***** Source material

-- ==== Sys2Proof/Laws/PerInstr.lean ====
section
/-!
SUPPORT. One lemma per instruction: the decoder reads what the encoder writes.
-/
set_option Elab.async false
set_option linter.unusedSimpArgs false
set_option linter.unusedVariables false

namespace Sys2Proof.Laws

/-- The two lowest bits of a code, which tell a halfword from a word (R153). -/
def RoundTrip.Quadrant : Code → Prop
  | .half h => bits h 0 2 = 0#2 ∨ bits h 0 2 = 1#2
  | .word w => bits w 0 2 = 3#2
  | .wide w _ => bits w 0 2 = 3#2

/-- The decoder reads back every code that the encoder writes for a well-formed instruction, and its length. -/
def RoundTrip.Statement (i : Instr) : Prop :=
  ∀ c, encode i = some c → wellFormed i = true → decode c = some i ∧ RoundTrip.Quadrant c

theorem RoundTrip.of_raw (i : Instr) (c : Code) (h : encode i = some c) (hq : RoundTrip.Quadrant c)
    (hr : wellFormed i = true → decodeRaw c = some i) : RoundTrip.Statement i := by
  intro c' h' hw
  rw [h] at h'
  cases h'
  exact ⟨by simp [decode, hr hw, hw], hq⟩

theorem RoundTrip.of_none (i : Instr) (h : encode i = none) : RoundTrip.Statement i := by
  intro c hc
  rw [h] at hc
  cases hc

**********

• Task to carry out:
Filter the entries above and keep only the lines with the word "wellFormed".

• Task output:
  ∀ c, encode i = some c → wellFormed i = true → decode c = some i ∧ RoundTrip.Quadrant c
    (hr : wellFormed i = true → decodeRaw c = some i) : RoundTrip.Statement i := by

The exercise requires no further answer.